After meeting up with much of the rest of the attendees at Pioneer Courthouse Square, we find ourselves irresistably drawn back to Powell's (and they say the quantum singularity is in my stomach - ha! I don't even have an event horizon!) ... no further books are bought by me (not for lack of funds or self-control - my backpack is stuffed to the brim) so instead some conversation is made with sarahh and girlface at the café there. I'd have been more scintillating if I'd had some sleep, but what are you gonna do? A mix exchange is made out front, girlface and I trading tapes with flamingweasel, while an old lady by the door repeatedly attempts to sell us a magazine we don't want. Skrorn appears out of nowhere and insists I accept a dollar bill from him. What's with these people unexpectedly foisting money on me? I ask. He explains it's payment for the bet he'd made with me back in the meet-organizational phase, that I would not be able to find words beginning with the same first syllable of his name for the Battle Beasts-style roster of expected parties. Numerous times brain nearly drops his blue juggling apparatus into oncoming traffic, and I am multiply tempted to utter some pithy remark regarding this revolutionary remedy for the plague of blue balls.

After the Church of Elvis (or the outside thereof, for me) and Quite Some Walking we arrive at Montage - a novelty for me inasmuch as you can't really get Cajun food in Canada. That's what we get for expelling the inhabitants of Acadia. I wonder where in my hometown I could wander in amongst a mass of 20, ask for seating for the group and get it - instantly. Nowhere with the atmosphere of this place, to be sure. I could live without the seafood shots, however. Aside from the talkers-on-one-end, quiet-folks-on-the-other arrangement of our table some card observes that we're seated roughly as we might be found in the Other Users nodelet - the high-level users, comfortable in each others' presence, gabbing away and the relatively newer users mumbling in their gumbo at the other end.
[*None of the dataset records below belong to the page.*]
-- ==== Sys2Proof/Laws/Frames.lean ====
section
/-! SUPPORT. Counting, events, notices and errors leave every field alone but the dictionary, the telemetry, the error
log, the host ports and the outputs. -/
namespace Sys2Proof.Machine

theorem Dev.perfBank_any {γ : Type} {g : Dev → γ} (d : Dev) (b e n : Nat)
    (hk : ∀ d k v, g (Dev.setEl d k v) = g d) : g (Dev.perfBank d b e n) = g d := by
  unfold Dev.perfBank
  split
  · rfl
  · refine foldl_keeps g _ (fun d k => ?_) _ d
    dsimp only
    split
    · split <;> simp only [hk]
    · rfl

theorem Aside.perfAny {γ : Type} {g : Dev → γ} (h : Aside g) (d : Dev) (b e n : Nat)
    (hk : ∀ d k v, g (Dev.setEl d k v) = g d) : g (Dev.perf d b e n) = g d := by
  unfold Dev.perf
  rw [Dev.perfBank_any _ _ _ _ hk]
  split
  · rfl
  · exact h.tel d _

theorem Aside.ticks : Aside (fun d : Dev => d.ticks) :=
  ⟨fun _ _ _ _ => rfl, fun _ _ => rfl, fun _ _ => rfl, fun d p x => Dev.setHp_ticks d p x, fun _ _ => rfl, fun _ _ => rfl⟩
theorem Aside.free : Aside (fun d : Dev => d.free) :=
  ⟨fun _ _ _ _ => rfl, fun _ _ => rfl, fun _ _ => rfl, fun d p x => Dev.setHp_free d p x, fun _ _ => rfl, fun _ _ => rfl⟩
theorem Aside.time : Aside (fun d : Dev => d.time) :=
  ⟨fun _ _ _ _ => rfl, fun _ _ => rfl, fun _ _ => rfl, fun d p x => Dev.setHp_time d p x, fun _ _ => rfl, fun _ _ => rfl⟩
theorem Aside.pipes : Aside (fun d : Dev => d.pipes) :=
  ⟨fun _ _ _ _ => rfl, fun _ _ => rfl, fun _ _ => rfl, fun d p x => Dev.setHp_pipes d p x, fun _ _ => rfl, fun _ _ => rfl⟩
theorem Aside.tbl : Aside (fun d : Dev => d.tbl) :=
  ⟨fun _ _ _ _ => rfl, fun _ _ => rfl, fun _ _ => rfl, fun d p x => Dev.setHp_tbl d p x, fun _ _ => rfl, fun _ _ => rfl⟩
theorem Aside.pkts : Aside (fun d : Dev => d.pkts) :=
  ⟨fun _ _ _ _ => rfl, fun _ _ => rfl, fun _ _ => rfl, fun d p x => Dev.setHp_pkts d p x, fun _ _ => rfl, fun _ _ => rfl⟩
theorem Aside.nextPkt : Aside (fun d : Dev => d.nextPkt) :=
  ⟨fun _ _ _ _ => rfl, fun _ _ => rfl, fun _ _ => rfl, fun d p x => Dev.setHp_nextPkt d p x, fun _ _ => rfl, fun _ _ => rfl⟩
theorem Aside.queues : Aside (fun d : Dev => d.queues) :=
  ⟨fun _ _ _ _ => rfl, fun _ _ => rfl, fun _ _ => rfl, fun d p x => Dev.setHp_queues d p x, fun _ _ => rfl, fun _ _ => rfl⟩
theorem Aside.ports : Aside (fun d : Dev => d.ports) :=
  ⟨fun _ _ _ _ => rfl, fun _ _ => rfl, fun _ _ => rfl, fun d p x => Dev.setHp_ports d p x, fun _ _ => rfl, fun _ _ => rfl⟩
theorem Aside.buf : Aside (fun d : Dev => d.buf) :=
  ⟨fun _ _ _ _ => rfl, fun _ _ => rfl, fun _ _ => rfl, fun d p x => Dev.setHp_buf d p x, fun _ _ => rfl, fun _ _ => rfl⟩
theorem Aside.gran : Aside (fun d : Dev => d.gran) :=
  ⟨fun _ _ _ _ => rfl, fun _ _ => rfl, fun _ _ => rfl, fun d p x => Dev.setHp_gran d p x, fun _ _ => rfl, fun _ _ => rfl⟩
theorem Aside.sched : Aside (fun d : Dev => d.sched) :=
  ⟨fun _ _ _ _ => rfl, fun _ _ => rfl, fun _ _ => rfl, fun d p x => Dev.setHp_sched d p x, fun _ _ => rfl, fun _ _ => rfl⟩
theorem Aside.lanes : Aside (fun d : Dev => d.lanes) :=
  ⟨fun _ _ _ _ => rfl, fun _ _ => rfl, fun _ _ => rfl, fun d p x => Dev.setHp_lanes d p x, fun _ _ => rfl, fun _ _ => rfl⟩
theorem Aside.dma : Aside (fun d : Dev => d.dma) :=
  ⟨fun _ _ _ _ => rfl, fun _ _ => rfl, fun _ _ => rfl, fun d p x => Dev.setHp_dma d p x, fun _ _ => rfl, fun _ _ => rfl⟩
theorem Aside.prog : Aside (fun d : Dev => d.prog) :=
  ⟨fun _ _ _ _ => rfl, fun _ _ => rfl, fun _ _ => rfl, fun d p x => Dev.setHp_prog d p x, fun _ _ => rfl, fun _ _ => rfl⟩
theorem Aside.mgmt : Aside (fun d : Dev => d.mgmt) :=
  ⟨fun _ _ _ _ => rfl, fun _ _ => rfl, fun _ _ => rfl, fun d p x => Dev.setHp_mgmt d p x, fun _ _ => rfl, fun _ _ => rfl⟩
theorem Aside.fw : Aside (fun d : Dev => d.fw) :=
  ⟨fun _ _ _ _ => rfl, fun _ _ => rfl, fun _ _ => rfl, fun d p x => Dev.setHp_fw d p x, fun _ _ => rfl, fun _ _ => rfl⟩
theorem Aside.pwr : Aside (fun d : Dev => d.pwr) :=
  ⟨fun _ _ _ _ => rfl, fun _ _ => rfl, fun _ _ => rfl, fun d p x => Dev.setHp_pwr d p x, fun _ _ => rfl, fun _ _ => rfl⟩
theorem Aside.rst : Aside (fun d : Dev => d.rst) :=
  ⟨fun _ _ _ _ => rfl, fun _ _ => rfl, fun _ _ => rfl, fun d p x => Dev.setHp_rst d p x, fun _ _ => rfl, fun _ _ => rfl⟩

@[simp] theorem Dev.sendVector_ticks (d : Dev) (p v : Nat) : (Dev.sendVector d p v).ticks = d.ticks := Aside.ticks.sendVector d p v
@[simp] theorem Dev.sendVector_free (d : Dev) (p v : Nat) : (Dev.sendVector d p v).free = d.free := Aside.free.sendVector d p v
@[simp] theorem Dev.sendVector_time (d : Dev) (p v : Nat) : (Dev.sendVector d p v).time = d.time := Aside.time.sendVector d p v
@[simp] theorem Dev.sendVector_pipes (d : Dev) (p v : Nat) : (Dev.sendVector d p v).pipes = d.pipes := Aside.pipes.sendVector d p v
@[simp] theorem Dev.sendVector_tbl (d : Dev) (p v : Nat) : (Dev.sendVector d p v).tbl = d.tbl := Aside.tbl.sendVector d p v
@[simp] theorem Dev.sendVector_pkts (d : Dev) (p v : Nat) : (Dev.sendVector d p v).pkts = d.pkts := Aside.pkts.sendVector d p v
@[simp] theorem Dev.sendVector_nextPkt (d : Dev) (p v : Nat) : (Dev.sendVector d p v).nextPkt = d.nextPkt := Aside.nextPkt.sendVector d p v
@[simp] theorem Dev.sendVector_queues (d : Dev) (p v : Nat) : (Dev.sendVector d p v).queues = d.queues := Aside.queues.sendVector d p v
@[simp] theorem Dev.sendVector_ports (d : Dev) (p v : Nat) : (Dev.sendVector d p v).ports = d.ports := Aside.ports.sendVector d p v
@[simp] theorem Dev.sendVector_buf (d : Dev) (p v : Nat) : (Dev.sendVector d p v).buf = d.buf := Aside.buf.sendVector d p v
@[simp] theorem Dev.sendVector_gran (d : Dev) (p v : Nat) : (Dev.sendVector d p v).gran = d.gran := Aside.gran.sendVector d p v
@[simp] theorem Dev.sendVector_sched (d : Dev) (p v : Nat) : (Dev.sendVector d p v).sched = d.sched := Aside.sched.sendVector d p v
@[simp] theorem Dev.sendVector_lanes (d : Dev) (p v : Nat) : (Dev.sendVector d p v).lanes = d.lanes := Aside.lanes.sendVector d p v
@[simp] theorem Dev.sendVector_dma (d : Dev) (p v : Nat) : (Dev.sendVector d p v).dma = d.dma := Aside.dma.sendVector d p v
@[simp] theorem Dev.sendVector_prog (d : Dev) (p v : Nat) : (Dev.sendVector d p v).prog = d.prog := Aside.prog.sendVector d p v
@[simp] theorem Dev.sendVector_mgmt (d : Dev) (p v : Nat) : (Dev.sendVector d p v).mgmt = d.mgmt := Aside.mgmt.sendVector d p v
@[simp] theorem Dev.sendVector_fw (d : Dev) (p v : Nat) : (Dev.sendVector d p v).fw = d.fw := Aside.fw.sendVector d p v
@[simp] theorem Dev.sendVector_pwr (d : Dev) (p v : Nat) : (Dev.sendVector d p v).pwr = d.pwr := Aside.pwr.sendVector d p v
@[simp] theorem Dev.sendVector_rst (d : Dev) (p v : Nat) : (Dev.sendVector d p v).rst = d.rst := Aside.rst.sendVector d p v

@[simp] theorem Dev.raise_ticks (d : Dev) (b : Nat) : (Dev.raise d b).ticks = d.ticks := Aside.ticks.raise d b
@[simp] theorem Dev.raise_free (d : Dev) (b : Nat) : (Dev.raise d b).free = d.free := Aside.free.raise d b
@[simp] theorem Dev.raise_time (d : Dev) (b : Nat) : (Dev.raise d b).time = d.time := Aside.time.raise d b
@[simp] theorem Dev.raise_pipes (d : Dev) (b : Nat) : (Dev.raise d b).pipes = d.pipes := Aside.pipes.raise d b
@[simp] theorem Dev.raise_tbl (d : Dev) (b : Nat) : (Dev.raise d b).tbl = d.tbl := Aside.tbl.raise d b
@[simp] theorem Dev.raise_pkts (d : Dev) (b : Nat) : (Dev.raise d b).pkts = d.pkts := Aside.pkts.raise d b
@[simp] theorem Dev.raise_nextPkt (d : Dev) (b : Nat) : (Dev.raise d b).nextPkt = d.nextPkt := Aside.nextPkt.raise d b
@[simp] theorem Dev.raise_queues (d : Dev) (b : Nat) : (Dev.raise d b).queues = d.queues := Aside.queues.raise d b
@[simp] theorem Dev.raise_ports (d : Dev) (b : Nat) : (Dev.raise d b).ports = d.ports := Aside.ports.raise d b
@[simp] theorem Dev.raise_buf (d : Dev) (b : Nat) : (Dev.raise d b).buf = d.buf := Aside.buf.raise d b
@[simp] theorem Dev.raise_gran (d : Dev) (b : Nat) : (Dev.raise d b).gran = d.gran := Aside.gran.raise d b
@[simp] theorem Dev.raise_sched (d : Dev) (b : Nat) : (Dev.raise d b).sched = d.sched := Aside.sched.raise d b
@[simp] theorem Dev.raise_lanes (d : Dev) (b : Nat) : (Dev.raise d b).lanes = d.lanes := Aside.lanes.raise d b
@[simp] theorem Dev.raise_dma (d : Dev) (b : Nat) : (Dev.raise d b).dma = d.dma := Aside.dma.raise d b
@[simp] theorem Dev.raise_prog (d : Dev) (b : Nat) : (Dev.raise d b).prog = d.prog := Aside.prog.raise d b
@[simp] theorem Dev.raise_mgmt (d : Dev) (b : Nat) : (Dev.raise d b).mgmt = d.mgmt := Aside.mgmt.raise d b
@[simp] theorem Dev.raise_fw (d : Dev) (b : Nat) : (Dev.raise d b).fw = d.fw := Aside.fw.raise d b
@[simp] theorem Dev.raise_pwr (d : Dev) (b : Nat) : (Dev.raise d b).pwr = d.pwr := Aside.pwr.raise d b
@[simp] theorem Dev.raise_rst (d : Dev) (b : Nat) : (Dev.raise d b).rst = d.rst := Aside.rst.raise d b

@[simp] theorem Dev.wrapped_ticks (d : Dev) (k : Nat) : (Dev.wrapped d k).ticks = d.ticks := Aside.ticks.wrapped d k
@[simp] theorem Dev.wrapped_free (d : Dev) (k : Nat) : (Dev.wrapped d k).free = d.free := Aside.free.wrapped d k
@[simp] theorem Dev.wrapped_time (d : Dev) (k : Nat) : (Dev.wrapped d k).time = d.time := Aside.time.wrapped d k
@[simp] theorem Dev.wrapped_pipes (d : Dev) (k : Nat) : (Dev.wrapped d k).pipes = d.pipes := Aside.pipes.wrapped d k
@[simp] theorem Dev.wrapped_tbl (d : Dev) (k : Nat) : (Dev.wrapped d k).tbl = d.tbl := Aside.tbl.wrapped d k
@[simp] theorem Dev.wrapped_pkts (d : Dev) (k : Nat) : (Dev.wrapped d k).pkts = d.pkts := Aside.pkts.wrapped d k
@[simp] theorem Dev.wrapped_nextPkt (d : Dev) (k : Nat) : (Dev.wrapped d k).nextPkt = d.nextPkt := Aside.nextPkt.wrapped d k
@[simp] theorem Dev.wrapped_queues (d : Dev) (k : Nat) : (Dev.wrapped d k).queues = d.queues := Aside.queues.wrapped d k
@[simp] theorem Dev.wrapped_ports (d : Dev) (k : Nat) : (Dev.wrapped d k).ports = d.ports := Aside.ports.wrapped d k
@[simp] theorem Dev.wrapped_buf (d : Dev) (k : Nat) : (Dev.wrapped d k).buf = d.buf := Aside.buf.wrapped d k
@[simp] theorem Dev.wrapped_gran (d : Dev) (k : Nat) : (Dev.wrapped d k).gran = d.gran := Aside.gran.wrapped d k
@[simp] theorem Dev.wrapped_sched (d : Dev) (k : Nat) : (Dev.wrapped d k).sched = d.sched := Aside.sched.wrapped d k
@[simp] theorem Dev.wrapped_lanes (d : Dev) (k : Nat) : (Dev.wrapped d k).lanes = d.lanes := Aside.lanes.wrapped d k
@[simp] theorem Dev.wrapped_dma (d : Dev) (k : Nat) : (Dev.wrapped d k).dma = d.dma := Aside.dma.wrapped d k
@[simp] theorem Dev.wrapped_prog (d : Dev) (k : Nat) : (Dev.wrapped d k).prog = d.prog := Aside.prog.wrapped d k
@[simp] theorem Dev.wrapped_mgmt (d : Dev) (k : Nat) : (Dev.wrapped d k).mgmt = d.mgmt := Aside.mgmt.wrapped d k
@[simp] theorem Dev.wrapped_fw (d : Dev) (k : Nat) : (Dev.wrapped d k).fw = d.fw := Aside.fw.wrapped d k
@[simp] theorem Dev.wrapped_pwr (d : Dev) (k : Nat) : (Dev.wrapped d k).pwr = d.pwr := Aside.pwr.wrapped d k
@[simp] theorem Dev.wrapped_rst (d : Dev) (k : Nat) : (Dev.wrapped d k).rst = d.rst := Aside.rst.wrapped d k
From this point on it seems that someone is always missing from our group. It may be because their cars got separated from the caravan and took hours and hours to get back to the Funhouse. It may be because they were part of the goodly chunk of the group (as much as a half of us?) who installed themselves on the front porch to smoke, imbibe and miss the feline trio of Black Cat, White Cat and Eat Poop You Cat - surely (in my eyes) rarer and more appealing pursuits than nicotine and alcohol. Perhaps I'm missing something. Maybe I just wasn't willing to remove myself from the corner beanbag in which I had comfortably installed myself.

Based on his typed and tipsy entry in the write-up contributed to by the most people, lordomar clearly needs to node drunk more often.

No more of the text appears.